Welcome to Atheist Discussion, a new community created by former members of The Thinking Atheist forum.

Thread Rating:
  • 0 Vote(s) - 0 Average
  • 1
  • 2
  • 3
  • 4
  • 5
Climate Change
#1

Climate Change
Kaneda asked me to restart our climate change discussion.

The Paris Accord of 2015, ratified by 179 nations, set a climate goal intended to keep the global average surface temperature between 1.5 and 2.0 C above the preindustrial average. 

This goal was significant because above 2.0 C, natural positive feedback loops (like melting permafrost releasing more CO2 and methane) are much more likely to kick in, resulting in self-reinforcing climate change.

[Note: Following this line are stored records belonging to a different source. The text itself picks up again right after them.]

/-- Page map of PRE page 0x075 (R299). -/
def rows75 : List RegRow :=
  [
    ⟨0x040, 1, 4096, 1, 4096, .rw, 0x0, 0xFFFFFFFF, false, false⟩,
    ⟨0x044, 1, 4096, 1, 4096, .ro, 0x0, 0x0, false, false⟩,
    ⟨0x050, 4, 4, 1, 4096, .rw, 0x0, 0xFFFFFFFF, false, false⟩,
    ⟨0x060, 1, 4096, 1, 4096, .ro, 0x0, 0x0, false, false⟩,
    ⟨0xC00, 1, 4096, 1, 4096, .wo, 0x0, 0x0, false, false⟩]

/-- Page map of DRC page 0x080 (R317). -/
def rows80 : List RegRow :=
  [
    ⟨0x010, 1, 4096, 1, 4096, .rws, 0x4, 0xF, false, false⟩,
    ⟨0x014, 1, 4096, 1, 4096, .ro, 0x0, 0x0, false, false⟩,
    ⟨0x040, 1, 4096, 1, 4096, .rws, 0xA, 0x3FF, false, false⟩,
    ⟨0x044, 1, 4096, 1, 4096, .rws, 0x32, 0x7FF, false, false⟩,
    ⟨0x048, 1, 4096, 1, 4096, .rws, 0xC8, 0x7FF, false, false⟩,
    ⟨0x04C, 1, 4096, 1, 4096, .rws, 0x20000, 0x3F03FFFF, false, false⟩,
    ⟨0x050, 1, 4096, 1, 4096, .rws, 0xFFFFFF, 0xFFFFFF, false, false⟩,
    ⟨0x054, 1, 4096, 1, 4096, .ro, 0x0, 0x0, true, false⟩,
    ⟨0x05C, 1, 4096, 1, 4096, .ro, 0x0, 0x0, false, false⟩,
    ⟨0x060, 1, 4096, 1, 4096, .ro, 0x0, 0x0, false, false⟩,
    ⟨0x064, 1, 4096, 1, 4096, .ro, 0x0, 0x0, false, false⟩,
    ⟨0x068, 1, 4096, 1, 4096, .ro, 0x0, 0x0, false, false⟩,
    ⟨0xC00, 1, 4096, 1, 4096, .wo, 0x0, 0x0, false, false⟩,
    ⟨0xC04, 1, 4096, 1, 4096, .wo, 0x0, 0x0, false, false⟩]

/-- Page map of DRC page 0x081 (R317). -/
def rows81 : List RegRow :=
  [
    ⟨0x040, 64, 4, 1, 4096, .rws, 0x0, 0xFFF0FFF, false, false⟩,
    ⟨0x140, 4, 4, 1, 4096, .rws, 0x0, 0xFFFFFFFF, false, false⟩,
    ⟨0x150, 4, 4, 1, 4096, .rws, 0x0, 0xFFFFFFFF, false, false⟩,
    ⟨0x160, 4, 4, 1, 4096, .rws, 0x0, 0xFFFFFFFF, false, false⟩]

/-- Page map of DRC page 0x082 (R317). -/
def rows82 : List RegRow :=
  [
    ⟨0x040, 1, 4096, 1, 4096, .rw, 0x0, 0xF, false, false⟩,
    ⟨0x044, 1, 4096, 1, 4096, .ro, 0x0, 0x0, false, false⟩,
    ⟨0x048, 1, 4096, 1, 4096, .ro, 0x0, 0x0, false, false⟩,
    ⟨0x04C, 1, 4096, 1, 4096, .ro, 0x0, 0x0, true, false⟩,
    ⟨0x054, 1, 4096, 1, 4096, .ro, 0x0, 0x0, false, false⟩,
    ⟨0x058, 1, 4096, 1, 4096, .ro, 0x0, 0x0, false, false⟩,
    ⟨0x05C, 1, 4096, 1, 4096, .ro, 0x0, 0x0, true, false⟩,
    ⟨0x080, 1, 4096, 1, 4096, .ro, 0x0, 0x0, false, false⟩,
    ⟨0x084, 1, 4096, 1, 4096, .ro, 0x0, 0x0, false, false⟩,
    ⟨0x088, 1, 4096, 1, 4096, .ro, 0x0, 0x0, false, false⟩,
    ⟨0x08C, 1, 4096, 1, 4096, .rw, 0x0, 0xFFFFFFFF, false, false⟩,
    ⟨0x090, 1, 4096, 1, 4096, .ro, 0x0, 0x0, false, false⟩,
    ⟨0x094, 1, 4096, 1, 4096, .ro, 0x0, 0x0, false, false⟩,
    ⟨0x098, 1, 4096, 1, 4096, .rw, 0x0, 0xFFFFFFFFFF, true, false⟩,
    ⟨0x0A0, 1, 4096, 1, 4096, .rw, 0x0, 0xFFFFFFFF, false, false⟩,
    ⟨0x0A4, 1, 4096, 1, 4096, .ro, 0x0, 0x0, false, false⟩,
    ⟨0x0A8, 1, 4096, 1, 4096, .ro, 0x0, 0x0, false, false⟩,
    ⟨0xC00, 1, 4096, 1, 4096, .wo, 0x0, 0x0, false, false⟩,
    ⟨0xC04, 1, 4096, 1, 4096, .wo, 0x0, 0x0, false, false⟩]

/-- Page map of DRC page 0x083 (R317). -/
def rows83 : List RegRow :=
  [
    ⟨0x040, 8, 4, 1, 4096, .rws, 0x0, 0xFFFFFFFF, false, false⟩,
    ⟨0x060, 96, 4, 1, 4096, .rws, 0x0, 0xFFFFFFFF, false, false⟩,
    ⟨0x1E0, 512, 4, 1, 4096, .rws, 0x0, 0xFFFFFFFF, false, false⟩,
    ⟨0x9E0, 24, 4, 1, 4096, .rws, 0x0, 0xFFFFFFFF, false, false⟩,
    ⟨0xA40, 24, 4, 1, 4096, .rws, 0x0, 0xFFFF, false, false⟩]

/-- Page map of SAR page 0x088 and those of its kind (R343). -/
def rows88 : List RegRow :=
  [
    ⟨0x010, 1, 4096, 1, 4096, .rws, 0x0, 0x3FFF, false, false⟩,
    ⟨0x014, 1, 4096, 1, 4096, .ro, 0x0, 0x0, false, false⟩,
    ⟨0x040, 1, 4096, 1, 4096, .rws, 0x3E8, 0xFFFFFF, false, false⟩,
    ⟨0x044, 1, 4096, 1, 4096, .rws, 0x0, 0xFFFF, false, false⟩,
    ⟨0x048, 1, 4096, 1, 4096, .rws, 0x10000, 0xFF3F3F, false, false⟩,
    ⟨0x04C, 1, 4096, 1, 4096, .rws, 0x0, 0xFFFFFF, false, false⟩,
    ⟨0x050, 1, 4096, 1, 4096, .rws, 0x20, 0xFF, false, false⟩,
    ⟨0x054, 1, 4096, 1, 4096, .ro, 0x0, 0x0, false, false⟩,
    ⟨0x058, 1, 4096, 1, 4096, .ro, 0x0, 0x0, false, false⟩,
    ⟨0x05C, 1, 4096, 1, 4096, .ro, 0x0, 0x0, false, false⟩,
    ⟨0x060, 1, 4096, 1, 4096, .ro, 0x0, 0x0, false, false⟩,
    ⟨0x064, 1, 4096, 1, 4096, .ro, 0x0, 0x0, false, false⟩,
    ⟨0x068, 1, 4096, 1, 4096, .ro, 0x0, 0x0, false, false⟩,
    ⟨0x06C, 1, 4096, 1, 4096, .ro, 0x0, 0x0, false, false⟩,
    ⟨0x070, 1, 4096, 1, 4096, .ro, 0x0, 0x0, true, false⟩,
    ⟨0x100, 64, 4, 1, 4096, .rws, 0x0, 0xF, false, false⟩,
    ⟨0x400, 64, 16, 1, 4096, .ro, 0x0, 0x0, false, false⟩,
    ⟨0x404, 64, 16, 1, 4096, .ro, 0x0, 0x0, false, false⟩,
    ⟨0x408, 64, 16, 1, 4096, .ro, 0x0, 0x0, true, false⟩,
    ⟨0xC00, 1, 4096, 1, 4096, .wo, 0x0, 0x0, false, false⟩,
    ⟨0xC04, 1, 4096, 1, 4096, .wo, 0x0, 0x0, false, false⟩,
    ⟨0xC08, 1, 4096, 1, 4096, .wo, 0x0, 0x0, false, false⟩,
    ⟨0xC0C, 1, 4096, 1, 4096, .wo, 0x0, 0x0, false, false⟩]
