/-- A ring pair beyond its registers: the next descriptor to fetch, and the descriptors in work, oldest first. -/
structure EthRing where
  next : Nat := 0
  work : List EthTx := []
  /-- A descriptor met a buffer that stops the ring: nothing is fetched until RINGERR is cleared. -/
  stop : Bool := false
deriving DecidableEq, Repr

/-- One process-data transmit object beyond its registers (R471). -/
structure EthPd where
  /-- EN and payload as committed last. -/
  en : Bool := false
  pay : List Nat := []
  /-- A safe commit stopped it, or made it send its template. -/
  stopped : Bool := false
  template : Bool := false
  /-- Launch times of commits not yet reached; timer multiples or strobes taken. -/
  due : List Nat := []
  seen : Nat := 0
  /-- Ports on which a launched frame is still open. -/
  left : Nat := 0
  /-- Bits of the payload region that GWY has written, and their values; transmissions started so far. -/
  gmask : Nat := 0
  gval : Nat := 0
  starts : Nat := 0
deriving DecidableEq, Repr

/-- Hidden state of ETH. -/
structure EthS where
  /-- Learned addresses: MAC, VLAN entry, port and tick of the last frame, oldest first. -/
  fdb : List (Nat × Nat × Nat × Nat) := []
  port : Tab EthPort := []
  ring : Tab EthRing := []
  /-- Duplicate table: source address, sequence number, tick and the ports that brought it, oldest first; the next sequence
  number sent. -/
  dup : List (Nat × Nat × Nat × Nat) := []
  seq : Nat := 0
  /-- Tick of the last frame received on LAN A and LAN B. -/
  lan : Tab Nat := []
  /-- Timestamp queue: port, tag, stamp, oldest first. -/
  tsq : List (Nat × Nat × Nat) := []
  pd : Tab EthPd := []
  /-- Receive filters: tick of the last update or of enabling, and the stamp of the data held. -/
  rx : Tab (Nat × Nat) := []
deriving DecidableEq, Repr



/-! ### GWY and HRB -/

/-- One gateway signal beyond its registers (R481 to R485). -/
structure GwySig where
  /-- Source updates taken; the stamp of the last and its tick, or the tick of enabling. -/
  seen : Nat := 0
  stamp : Nat := 0
  tick : Nat := 0
  /-- Frames that the destination had started at the last write, plus one. -/
  starts : Nat := 0
  /-- Owner of the destination's page at the commit. -/
  own : Nat := 0
  /-- The value of CYC sink kind 0x25, its tc, and commits so far. -/
  cyc : Nat := 0
  cycTc : Nat := 0
  cycN : Nat := 0
deriving DecidableEq, Repr

/-- One bus cycle of HRB (R488). -/
structure HrbCycle where
  addr : Nat := 0
  word : Bool := false
  write : Bool := false
  data : Nat := 0
deriving DecidableEq, Repr

/-- What an operation in a window's queue is for. -/
inductive HrbFor where
  /-- A posted write or commit entry: its sequence number, and whether a commit made it. -/
  | posted (seq : Nat) (commit : Bool)
  /-- A posted write that waits for room in the queue. -/
  | waits
  /-- An access whose initiator waits: read, write or AMO. -/
  | held
  /-- A read that no instruction consumes (R500). -/
  | ahead
  /-- A read of a poll entry. -/
  | poll (e : Nat)
deriving DecidableEq, Repr

/-- An operation: its cycles still to run, what it is for, the partition, the CPU address, the bytes read so far, and the
AMO to apply once they are complete. -/
structure HrbOp where
  cycles : List HrbCycle := []
  kind : HrbFor := .held
  part : Nat := 0
  addr : Nat := 0
  got : List Nat := []
  amo : Option (AmoOp × Nat) := none
  /-- The far address of the access: an AMO writes where it has read. -/
  far : Nat := 0
deriving DecidableEq, Repr

/-- One window: its queue, oldest first, and its control block (R505). -/
structure HrbWin where
  q : List HrbOp := []
  halted : Bool := false
  pseq : Nat := 0
  failSeq : Nat := 0
  failAddr : Nat := 0
  failData : Nat := 0
  failInfo : Nat := 0
  failTime : Nat := 0
deriving DecidableEq, Repr

/-- Hidden state of HRB. -/
structure HrbS where
  win : Tab HrbWin := []
  /-- The operation on the bus: its window, the operation without the cycle in progress. -/
  op : Option (Nat × HrbOp) := none
  /-- The cycle in progress and the tick of its t0; GRAB_N is asserted. -/
  cur : Option (HrbCycle × Nat) := none
  grab : Bool := false
  /-- The tick from which the next cycle may start (R488). -/
  free : Nat := 0
  /-- The tick at which EN became 1. -/
  rstTick : Nat := 0
  /-- Poll entries: multiples of the period taken, and a line trigger that waits, by entry. -/
  pe : Tab (Nat × Bool) := []
deriving DecidableEq, Repr

/-- Hidden state of GWY. -/
structure GwyS where
  sig : Tab GwySig := []
deriving DecidableEq, Repr


/-! ### TRI -/

/-- One triad beyond its registers. -/
structure TriT where
  /-- The lane that waits for its reintegration, and the tick of its verdict (R143). -/
  wait : Option (Nat × Nat) := none
  /-- The commit that makes the boundary of R143 has completed. -/
  due : Bool := false
  /-- The reintegration in progress: its lane and the tick of its boundary (R144). -/
  run : Option (Nat × Nat) := none
  /-- Steps 2 to 4 of R144 have ended. -/
  copied : Bool := false
  /-- Interrupts that have arrived and are not taken, and those taken last in the order of their priority (R74, R141). -/
  irqs : List Irq := []
  taken : List Irq := []
  /-- The target at which they are taken, in retired instructions; none while they are held for a D-section or a
  reintegration, and after it until the next boundary (R74, R150). -/
  target : Option Nat := none
  /-- The tick of the last self-test run, and of a STNOW not yet served. -/
  stTick : Nat := 0
  stNow : Option Nat := none
  /-- The bit position of the next run (R137). -/
  stBit : Nat := 0
deriving DecidableEq, Repr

While the actual commitments were always known to be inadequate to reach such an optimistic goal, it was understood that restrictions would be tightened at later dates, just as they were to control CFCs and other chemicals after the initial Montreal Protocol agreement to address the ozone hole problem.

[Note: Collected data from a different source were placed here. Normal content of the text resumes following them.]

-- ==== Sys2Proof/Machine/Evf.lean ====
section
/-! DEFINITION. EVF: event sources, vectors and their delivery (R24, R48, R632 to R635), and the frames in which every command runs. -/
namespace Sys2Proof.Machine

/-- The page and the EVPEND bits that raise event source `k` (R634 and the chapters it names); none for a source that
is never raised (R635). -/
def esSource (k : Nat) : Option (Nat × Nat) :=
  let one (p b : Nat) : Option (Nat × Nat) := some (p, 2 ^ b)
  if k = 0 then one 0x000 0
  else if k = 1 then one 0x002 0
  else if k = 2 then one 0x008 0
  else if k = 3 then none
  else if k ≤ 7 then one 0x004 (k - 4)
  else if k ≤ 13 then one 0x005 (k - 8)
  else if k ≤ 15 then none
  else if k ≤ 47 then
    let t := (k - 16) / 8
    let b := (k - 16) % 8
    if b < 4 then one (0x020 + 2 * t) b else one (0x021 + 2 * t) (b - 4)
  else if k ≤ 55 then one 0x028 (k - 48)
  else if k ≤ 67 then some (0x030 + (k - 56) / 2, if (k - 56) % 2 = 0 then 0xFF else 0xFF00)
  else if k ≤ 71 then none
  else if k ≤ 79 then some (0x041 + (k - 72), 0xF)
  else if k ≤ 85 then one 0x040 (k - 80)
  else if k = 86 then one 0x04F 0
  else if k = 87 then some (0x04E, 0xF)
  else if k ≤ 95 then one 0x04F (8 + (k - 88))
  else if k ≤ 99 then one 0x050 (k - 96)
  else if k ≤ 102 then one 0x051 (k - 100)
  else if k = 103 then one 0x053 0
  else if k ≤ 105 then one 0x060 (k - 104)
  else if k ≤ 108 then one 0x065 (k - 106)
  else if k = 109 then one 0x067 0
  else if k = 110 then one 0x066 0
  else if k = 111 then none
  else if k ≤ 113 then one 0x06A (k - 112)
  else if k = 114 then one 0x06B 0
  else if k = 115 then one 0x068 0
  else if k ≤ 118 then one 0x06B (k - 115)
  else if k ≤ 120 then one 0x06A (k - 117)
  else if k = 121 then some (0x06A, 0x30)
  else if k = 122 then one 0x074 0
  else if k ≤ 124 then one 0x068 (k - 122)
  else if k = 125 then one 0x06B 4
  else if k ≤ 133 then one 0x06B (8 + (k - 126))
  else if k = 134 then one 0x068 3
  else if k = 135 then one 0x06A 6
  else if k ≤ 138 then one 0x082 (k - 136)
  else if k = 139 then some (0x080, 0xF)
  else if k ≤ 155 then
    let c := (k - 140) / 4
    let b := (k - 140) % 4
    some (0x088 + 2 * c, if b = 3 then 0x38 else 2 ^ b)
  else if k = 156 then one 0x090 0
  else if k = 157 then one 0x092 0
  else if k = 158 then one 0x091 0
  else if k ≤ 166 then some (0x093 + (k - 159) / 2, if (k - 159) % 2 = 0 then 0xF else 0xF00)
  else if k = 167 then none
  else if k ≤ 183 then some (0x09B, 2 ^ (k - 168) + 2 ^ (16 + (k - 168)))
  else if k ≤ 185 then one 0x09D (k - 184)
  else if k ≤ 189 then one 0x09E (k - 186)
  else if k ≤ 191 then one 0x09C (k - 190)
  else if k ≤ 223 then one (0x0A0 + 4 * ((k - 192) / 8)) ((k - 192) % 8)
  else if k ≤ 225 then one 0x0B0 (k - 224)
  else if k ≤ 228 then one 0x0B5 (k - 226)
  else if k ≤ 230 then one 0x0B8 (k - 229)
  else if k ≤ 232 then one 0x0B6 (k - 231)
  else if k ≤ 234 then one 0x0B7 (k - 233)
  else if k ≤ 238 then some (0x0B1 + (k - 235), 3)
  else if k = 239 then some (0x0B5, 0x300)
  else if k ≤ 243 then one 0x0C0 (k - 240)
  else if k ≤ 247 then one 0x0C4 (k - 244)
  else if k = 248 then some (0x0C4, 0xFF00)
  else if k = 249 then one 0x0C5 0
  else if k = 250 then one 0x0C4 16
  else if k = 251 then some (0x0C4, 0x60000)
  else if k ≤ 255 then one 0x0C8 (k - 252)
  else if k ≤ 257 then one 0x0CA (k - 256)
  else if k ≤ 259 then one 0x0CB (k - 258)
  else if k = 260 then some (0x0CC, 3)
  else if k = 261 then one 0x0CD 0
  else if k = 262 then some (0x0CD, 0xE)
  else if k = 263 then some (0x0CC, 0x1C)
  else if k ≤ 267 then one 0x0CE (k - 264)
  else if k = 268 then one 0x0D0 0
  else if k = 269 then one 0x0D1 0
  else if k = 270 then some (0x0D1, 6)
  else if k = 271 then one 0x0D0 1
  else if k ≤ 275 then some (0x0D4 + (k - 272), 0xF)
  else none

/-- Is event source `k` raised?  EVF holds no latch of its own (R633). -/
def State.raised (s : State) (k : Nat) : Bool :=
  match esSource k with
  | some (p, m) => s.allocated p && s.evpend p &&& m != 0
  | none => false

/-- The pending vectors of partition `n`, one bit each: a source routed to the vector is raised (R633). -/
def State.vpend (s : State) (n : Nat) : Nat :=
  forN 276 (fun k v =>
    if s.bit (R.EVF_ROUTE n k) 31 && s.raised k then v ||| 2 ^ s.fld (R.EVF_ROUTE n k) 5 0 else v) 0

/-- The vectors of partition `n` that are pending and enabled. -/
def State.vact (s : State) (n : Nat) : Nat := s.vpend n &&& s.rd64 (R.EVF_VEN n)

/-- VNEXT: the lowest vector pending and enabled (R632). -/
def State.vnext (s : State) (n : Nat) : Nat :=
  match lowestBit 64 (s.vact n) with
  | some v => 0x80000000 + v
  | none => 0

/-- Is the interrupt of partition `n` asserted (R633)? -/
def State.irq (s : State) (n : Nat) : Bool := s.vact n != 0

/-- The set bits of a 64-bit mask, lowest first: MSI-X messages go in vector order (R32). -/
def vectorsOf (m : Nat) : List Nat := (List.range 64).filter (fun v => nb m v)

/-- Send an MSI-X message for each vector of P6 that is pending and enabled and has not been sent since it became so
(R24, R633). -/
def State.msixSend (s : State) : State :=
  if s.host.up && s.host.cfg.msix then
    let act := vectorsOf (s.vact 6)
    let kept := s.host.msix.filter (fun v => act.contains v)
    { s with host := { s.host with msix := kept ++ act.filter (fun v => !kept.contains v) } }
  else s

/-! ### The frames of a command -/

/-- A command whose event needs the main domain at work: time passes, and the effect happens while the main domain is out
of reset and no shutdown sequence runs.  Otherwise the event does not occur (R599, R600, assumption 2).  Whatever vectors of
P6 the effect makes pending and enabled go out to the host (R24). -/
def onMain (dt : Nat) (s : State) (f : State → State) : Host.Outcome State Fault Refusal :=
  .next (if (s.elapse dt).sys.on && (s.elapse dt).sys.down.isNone then (f (s.elapse dt)).msixSend else s.elapse dt)

/-- A command of a part that load shedding keeps running: the effect happens while the main domain is out of reset
(R600). -/
def onShed (dt : Nat) (s : State) (f : State → State) : Host.Outcome State Fault Refusal :=
  .next (if (s.elapse dt).sys.on then (f (s.elapse dt)).msixSend else s.elapse dt)

/-- A command of the standby domain or of a pin: time passes, then the effect happens. -/
def always (dt : Nat) (s : State) (f : State → State) : Host.Outcome State Fault Refusal :=
  .next (f (s.elapse dt)).msixSend

/-- A command that brings lists: one with lists that its event cannot carry is no occurrence, and only time passes
(assumption 97). -/
def guarded (ok : Bool) (dt : Nat) (s : State) (r : Host.Outcome State Fault Refusal) : Host.Outcome State Fault Refusal :=
  if ok then r else .next (s.elapse dt)

end Sys2Proof.Machine
end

However, now the Intergovernmental Panel on Climate Change (IPCC) has issued a more detailed study to encourage nations to focus on the lower, 1.5 C goal because of significant worries about the 2.0 C number.

One conclusion from the new report: "To keep to 1.5 C, CO2 emissions would have to decline by about 45% between 2010 and 2030 and hit net zero in 2050. That’s significantly faster than what is needed for 2C – a reduction of around 20% by 2030 and net zero by 2075."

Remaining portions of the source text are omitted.